On May 12, 2026, the TAC bridge, designed to move assets between the Ethereum blockchain and the Telegram-linked TON chain, suffered an exploit resulting in the theft of $2.8 million. The project team quickly paused operations on the bridge following the attack.
Cross-chain bridges allow users to transfer digital assets between otherwise incompatible blockchain networks. The TAC bridge specifically enabled liquidity to flow from the established Ethereum ecosystem into the newer TON chain, which is gaining traction due to its association with the Telegram messaging app. These bridges typically operate by locking assets on one chain and minting equivalent "wrapped" tokens on the destination chain.
The exact technical vector of the TAC exploit remains under investigation. However, such breaches often stem from vulnerabilities in smart contracts, compromised private keys managing the bridge's reserves, or flaws in the oracle systems that relay information between chains. Attackers target these critical points of control and liquidity.
The TAC team announced intentions to "restore bridge liquidity through a legally structured sale of Foundation's TAC token treasury reserves." This strategy suggests the project aims to use its own holdings of TAC tokens to either repurchase the stolen assets or directly compensate affected users. This approach is complex and requires careful execution to avoid market destabilization for the TAC token itself.
Users who had funds in transit across the bridge or held assets locked within its smart contracts at the time of the attack are the primary victims. Their assets are now part of the $2.8 million stolen sum, and their recovery depends on the project's success in implementing its restoration plan.
This incident adds to a troubling pattern of high-value exploits targeting cross-chain bridges across the cryptocurrency landscape. Billions of dollars have been siphoned from similar protocols in recent years. The Ronin Bridge, which supported the play-to-earn game Axie Infinity, lost over $600 million in March 2022. The Wormhole Bridge suffered a $325 million exploit a month prior, and the Harmony Horizon Bridge was drained of $100 million in June 2022. These attacks underscore the significant security challenges inherent in moving assets between disparate blockchain ecosystems.

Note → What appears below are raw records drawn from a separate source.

-- ==== Sys2Proof/Laws/State.lean ====
section
/-! SUPPORT. What each named update of the state does to each field, one lemma a field, so that no proof unfolds a record
update. -/

namespace Sys2Proof.Machine

/-! ### Latching a command (R12, R20, R194) -/

@[simp] theorem latch_cfg (s : State) (op : BitVec 2) (lenv : Bool) (w : Lease) : (s.latch op lenv w).cfg = s.cfg := rfl
@[simp] theorem latch_op (s : State) (op : BitVec 2) (lenv : Bool) (w : Lease) : (s.latch op lenv w).op = op := rfl
@[simp] theorem latch_lenv (s : State) (op : BitVec 2) (lenv : Bool) (w : Lease) : (s.latch op lenv w).lenv = lenv := rfl
@[simp] theorem latch_src (s : State) (op : BitVec 2) (lenv : Bool) (w : Lease) : (s.latch op lenv w).src = s.src := rfl
@[simp] theorem latch_len (s : State) (op : BitVec 2) (lenv : Bool) (w : Lease) : (s.latch op lenv w).len = s.len := rfl
@[simp] theorem latch_dst (s : State) (op : BitVec 2) (lenv : Bool) (w : Lease) : (s.latch op lenv w).dst = s.dst := rfl
@[simp] theorem latch_cap (s : State) (op : BitVec 2) (lenv : Bool) (w : Lease) : (s.latch op lenv w).cap = s.cap := rfl
@[simp] theorem latch_rlen (s : State) (op : BitVec 2) (lenv : Bool) (w : Lease) : (s.latch op lenv w).rlen = s.rlen := rfl
@[simp] theorem latch_busy (s : State) (op : BitVec 2) (lenv : Bool) (w : Lease) : (s.latch op lenv w).busy = s.busy := rfl
@[simp] theorem latch_done (s : State) (op : BitVec 2) (lenv : Bool) (w : Lease) : (s.latch op lenv w).done = false := rfl
@[simp] theorem latch_viol (s : State) (op : BitVec 2) (lenv : Bool) (w : Lease) : (s.latch op lenv w).viol = s.viol := rfl
@[simp] theorem latch_halt (s : State) (op : BitVec 2) (lenv : Bool) (w : Lease) : (s.latch op lenv w).halt = s.halt := rfl
@[simp] theorem latch_cause (s : State) (op : BitVec 2) (lenv : Bool) (w : Lease) : (s.latch op lenv w).cause = s.cause := rfl
@[simp] theorem latch_rpos (s : State) (op : BitVec 2) (lenv : Bool) (w : Lease) : (s.latch op lenv w).rpos = s.rpos := rfl
@[simp] theorem latch_wpos (s : State) (op : BitVec 2) (lenv : Bool) (w : Lease) : (s.latch op lenv w).wpos = s.wpos := rfl
@[simp] theorem latch_mem (s : State) (op : BitVec 2) (lenv : Bool) (w : Lease) : (s.latch op lenv w).mem = s.mem := rfl
@[simp] theorem latch_inbox (s : State) (op : BitVec 2) (lenv : Bool) (w : Lease) : (s.latch op lenv w).inbox = s.inbox := rfl
@[simp] theorem latch_rdata (s : State) (op : BitVec 2) (lenv : Bool) (w : Lease) : (s.latch op lenv w).rdata = s.rdata := rfl
@[simp] theorem latch_leases (s : State) (op : BitVec 2) (lenv : Bool) (w : Lease) : (s.latch op lenv w).leases = w :: s.leases := rfl
@[simp] theorem latch_issued (s : State) (op : BitVec 2) (lenv : Bool) (w : Lease) : (s.latch op lenv w).issued = s.issued + 1 := rfl
@[simp] theorem latch_completed (s : State) (op : BitVec 2) (lenv : Bool) (w : Lease) : (s.latch op lenv w).completed = s.completed := rfl
@[simp] theorem latch_hookCalls (s : State) (op : BitVec 2) (lenv : Bool) (w : Lease) : (s.latch op lenv w).hookCalls = s.hookCalls := rfl
@[simp] theorem latch_free (s : State) (op : BitVec 2) (lenv : Bool) (w : Lease) : (s.latch op lenv w).free = s.free := rfl

/-! ### Violation entry (R167) -/

@[simp] theorem raise_cfg (s : State) (k : Kind) : (s.raise k).cfg = s.cfg := rfl
@[simp] theorem raise_op (s : State) (k : Kind) : (s.raise k).op = s.op := rfl
@[simp] theorem raise_lenv (s : State) (k : Kind) : (s.raise k).lenv = s.lenv := rfl
@[simp] theorem raise_src (s : State) (k : Kind) : (s.raise k).src = s.src := rfl
@[simp] theorem raise_len (s : State) (k : Kind) : (s.raise k).len = s.len := rfl
@[simp] theorem raise_dst (s : State) (k : Kind) : (s.raise k).dst = s.dst := rfl
@[simp] theorem raise_cap (s : State) (k : Kind) : (s.raise k).cap = s.cap := rfl
@[simp] theorem raise_rlen (s : State) (k : Kind) : (s.raise k).rlen = .holding (Config.freeNat s.free % 2 ^ s.cfg.lw) := rfl
@[simp] theorem raise_busy (s : State) (k : Kind) : (s.raise k).busy = false := rfl
@[simp] theorem raise_done (s : State) (k : Kind) : (s.raise k).done = s.done := rfl
@[simp] theorem raise_viol (s : State) (k : Kind) : (s.raise k).viol = true := rfl
@[simp] theorem raise_halt (s : State) (k : Kind) : (s.raise k).halt = (s.halt || decide (s.cfg.mode = .production)) := rfl
@[simp] theorem raise_cause (s : State) (k : Kind) : (s.raise k).cause = some k := rfl
@[simp] theorem raise_rpos (s : State) (k : Kind) : (s.raise k).rpos = s.rpos := rfl
@[simp] theorem raise_wpos (s : State) (k : Kind) : (s.raise k).wpos = s.wpos := rfl
@[simp] theorem raise_mem (s : State) (k : Kind) : (s.raise k).mem = s.mem := rfl
@[simp] theorem raise_inbox (s : State) (k : Kind) : (s.raise k).inbox = s.inbox := rfl
@[simp] theorem raise_rdata (s : State) (k : Kind) : (s.raise k).rdata = s.rdata := rfl
@[simp] theorem raise_leases (s : State) (k : Kind) : (s.raise k).leases = s.leases := rfl
@[simp] theorem raise_issued (s : State) (k : Kind) : (s.raise k).issued = s.issued := rfl
@[simp] theorem raise_completed (s : State) (k : Kind) : (s.raise k).completed = s.completed := rfl
@[simp] theorem raise_hookCalls (s : State) (k : Kind) : (s.raise k).hookCalls = s.hookCalls + 1 := rfl
@[simp] theorem raise_free (s : State) (k : Kind) : (s.raise k).free = s.free + 1 := rfl

/-! ### The start of a stream command (R132, R136) -/

@[simp] theorem startStream_cfg (s : State) : (s.startStream).cfg = s.cfg := rfl
@[simp] theorem startStream_op (s : State) : (s.startStream).op = s.op := rfl
@[simp] theorem startStream_lenv (s : State) : (s.startStream).lenv = s.lenv := rfl
@[simp] theorem startStream_src (s : State) : (s.startStream).src = s.src := rfl
@[simp] theorem startStream_len (s : State) : (s.startStream).len = s.len := rfl
@[simp] theorem startStream_dst (s : State) : (s.startStream).dst = s.dst := rfl
@[simp] theorem startStream_cap (s : State) : (s.startStream).cap = s.cap := rfl
@[simp] theorem startStream_rlen (s : State) : (s.startStream).rlen = s.rlen := rfl
@[simp] theorem startStream_busy (s : State) : (s.startStream).busy = true := rfl
@[simp] theorem startStream_done (s : State) : (s.startStream).done = s.done := rfl
@[simp] theorem startStream_viol (s : State) : (s.startStream).viol = s.viol := rfl
@[simp] theorem startStream_halt (s : State) : (s.startStream).halt = s.halt := rfl
@[simp] theorem startStream_cause (s : State) : (s.startStream).cause = s.cause := rfl
@[simp] theorem startStream_rpos (s : State) : (s.startStream).rpos = 0 := rfl
@[simp] theorem startStream_wpos (s : State) : (s.startStream).wpos = 0 := rfl
@[simp] theorem startStream_mem (s : State) : (s.startStream).mem = s.mem := rfl
@[simp] theorem startStream_inbox (s : State) : (s.startStream).inbox = s.inbox := rfl
@[simp] theorem startStream_rdata (s : State) : (s.startStream).rdata = s.rdata := rfl
@[simp] theorem startStream_leases (s : State) : (s.startStream).leases = s.leases := rfl
@[simp] theorem startStream_issued (s : State) : (s.startStream).issued = s.issued := rfl
@[simp] theorem startStream_completed (s : State) : (s.startStream).completed = s.completed := rfl
@[simp] theorem startStream_hookCalls (s : State) : (s.startStream).hookCalls = s.hookCalls := rfl
@[simp] theorem startStream_free (s : State) : (s.startStream).free = s.free := rfl

/-! ### The advance of the iterator (R24, R25) -/

@[simp] theorem advance_cfg (s : State) (r w : Nat) : (s.advance r w).cfg = s.cfg := rfl
@[simp] theorem advance_op (s : State) (r w : Nat) : (s.advance r w).op = s.op := rfl
@[simp] theorem advance_lenv (s : State) (r w : Nat) : (s.advance r w).lenv = s.lenv := rfl
@[simp] theorem advance_src (s : State) (r w : Nat) : (s.advance r w).src = s.src := rfl
@[simp] theorem advance_len (s : State) (r w : Nat) : (s.advance r w).len = s.len := rfl
@[simp] theorem advance_dst (s : State) (r w : Nat) : (s.advance r w).dst = s.dst := rfl
@[simp] theorem advance_cap (s : State) (r w : Nat) : (s.advance r w).cap = s.cap := rfl
@[simp] theorem advance_rlen (s : State) (r w : Nat) : (s.advance r w).rlen = s.rlen := rfl
@[simp] theorem advance_busy (s : State) (r w : Nat) : (s.advance r w).busy = s.busy := rfl
@[simp] theorem advance_done (s : State) (r w : Nat) : (s.advance r w).done = s.done := rfl
@[simp] theorem advance_viol (s : State) (r w : Nat) : (s.advance r w).viol = s.viol := rfl
@[simp] theorem advance_halt (s : State) (r w : Nat) : (s.advance r w).halt = s.halt := rfl
@[simp] theorem advance_cause (s : State) (r w : Nat) : (s.advance r w).cause = s.cause := rfl
@[simp] theorem advance_rpos (s : State) (r w : Nat) : (s.advance r w).rpos = s.rpos + r := rfl
@[simp] theorem advance_wpos (s : State) (r w : Nat) : (s.advance r w).wpos = s.wpos + w := rfl
@[simp] theorem advance_mem (s : State) (r w : Nat) : (s.advance r w).mem = s.mem := rfl
@[simp] theorem advance_inbox (s : State) (r w : Nat) : (s.advance r w).inbox = s.inbox := rfl
@[simp] theorem advance_rdata (s : State) (r w : Nat) : (s.advance r w).rdata = s.rdata := rfl
@[simp] theorem advance_leases (s : State) (r w : Nat) : (s.advance r w).leases = s.leases := rfl
@[simp] theorem advance_issued (s : State) (r w : Nat) : (s.advance r w).issued = s.issued := rfl
@[simp] theorem advance_completed (s : State) (r w : Nat) : (s.advance r w).completed = s.completed := rfl
@[simp] theorem advance_hookCalls (s : State) (r w : Nat) : (s.advance r w).hookCalls = s.hookCalls := rfl
@[simp] theorem advance_free (s : State) (r w : Nat) : (s.advance r w).free = s.free := rfl

/-! ### MemWrite (R43) -/

@[simp] theorem store_cfg (s : State) (a : Nat) (bs : List Byte) : (s.store a bs).cfg = s.cfg := rfl
@[simp] theorem store_op (s : State) (a : Nat) (bs : List Byte) : (s.store a bs).op = s.op := rfl
@[simp] theorem store_lenv (s : State) (a : Nat) (bs : List Byte) : (s.store a bs).lenv = s.lenv := rfl
@[simp] theorem store_src (s : State) (a : Nat) (bs : List Byte) : (s.store a bs).src = s.src := rfl
@[simp] theorem store_len (s : State) (a : Nat) (bs : List Byte) : (s.store a bs).len = s.len := rfl
@[simp] theorem store_dst (s : State) (a : Nat) (bs : List Byte) : (s.store a bs).dst = s.dst := rfl
@[simp] theorem store_cap (s : State) (a : Nat) (bs : List Byte) : (s.store a bs).cap = s.cap := rfl
@[simp] theorem store_rlen (s : State) (a : Nat) (bs : List Byte) : (s.store a bs).rlen = s.rlen := rfl
@[simp] theorem store_busy (s : State) (a : Nat) (bs : List Byte) : (s.store a bs).busy = s.busy := rfl
@[simp] theorem store_done (s : State) (a : Nat) (bs : List Byte) : (s.store a bs).done = s.done := rfl
@[simp] theorem store_viol (s : State) (a : Nat) (bs : List Byte) : (s.store a bs).viol = s.viol := rfl
@[simp] theorem store_halt (s : State) (a : Nat) (bs : List Byte) : (s.store a bs).halt = s.halt := rfl
@[simp] theorem store_cause (s : State) (a : Nat) (bs : List Byte) : (s.store a bs).cause = s.cause := rfl
@[simp] theorem store_rpos (s : State) (a : Nat) (bs : List Byte) : (s.store a bs).rpos = s.rpos := rfl
@[simp] theorem store_wpos (s : State) (a : Nat) (bs : List Byte) : (s.store a bs).wpos = s.wpos := rfl
@[simp] theorem store_mem (s : State) (a : Nat) (bs : List Byte) : (s.store a bs).mem = Memory.write s.mem a bs := rfl
@[simp] theorem store_inbox (s : State) (a : Nat) (bs : List Byte) : (s.store a bs).inbox = s.inbox := rfl
@[simp] theorem store_rdata (s : State) (a : Nat) (bs : List Byte) : (s.store a bs).rdata = s.rdata := rfl
@[simp] theorem store_leases (s : State) (a : Nat) (bs : List Byte) : (s.store a bs).leases = s.leases := rfl
@[simp] theorem store_issued (s : State) (a : Nat) (bs : List Byte) : (s.store a bs).issued = s.issued := rfl
@[simp] theorem store_completed (s : State) (a : Nat) (bs : List Byte) : (s.store a bs).completed = s.completed := rfl
@[simp] theorem store_hookCalls (s : State) (a : Nat) (bs : List Byte) : (s.store a bs).hookCalls = s.hookCalls := rfl
@[simp] theorem store_free (s : State) (a : Nat) (bs : List Byte) : (s.store a bs).free = s.free := rfl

Bridges are often prime targets because they concentrate substantial liquidity and present complex attack surfaces. Their reliance on smart contracts and multi-signature schemes can introduce vulnerabilities if not rigorously audited and continuously monitored. The recurring nature of these exploits has spurred industry-wide efforts to develop more resilient bridge architectures, including fully decentralized designs and enhanced formal verification of smart contract code.
Financial regulators globally have started to pay closer attention to the security and operational risks associated with digital asset bridges. While no specific regulatory action has been announced regarding the TAC incident, general discussions among bodies like the U.S. Securities and Exchange Commission (SEC) and the Financial Crimes Enforcement Network (FinCEN) increasingly address the need for greater transparency and consumer protection in cross-chain operations.
Recovering stolen digital assets after such exploits remains a formidable challenge for victims and law enforcement alike. Attackers frequently employ sophisticated techniques to obscure transaction trails, moving funds rapidly through mixers, decentralized exchanges, and multiple blockchain networks. This complicates tracing and seizure efforts.
The TAC team's investigation into the May 12 exploit remains active, with further updates on their recovery plan and efforts to identify the attackers expected as the situation develops.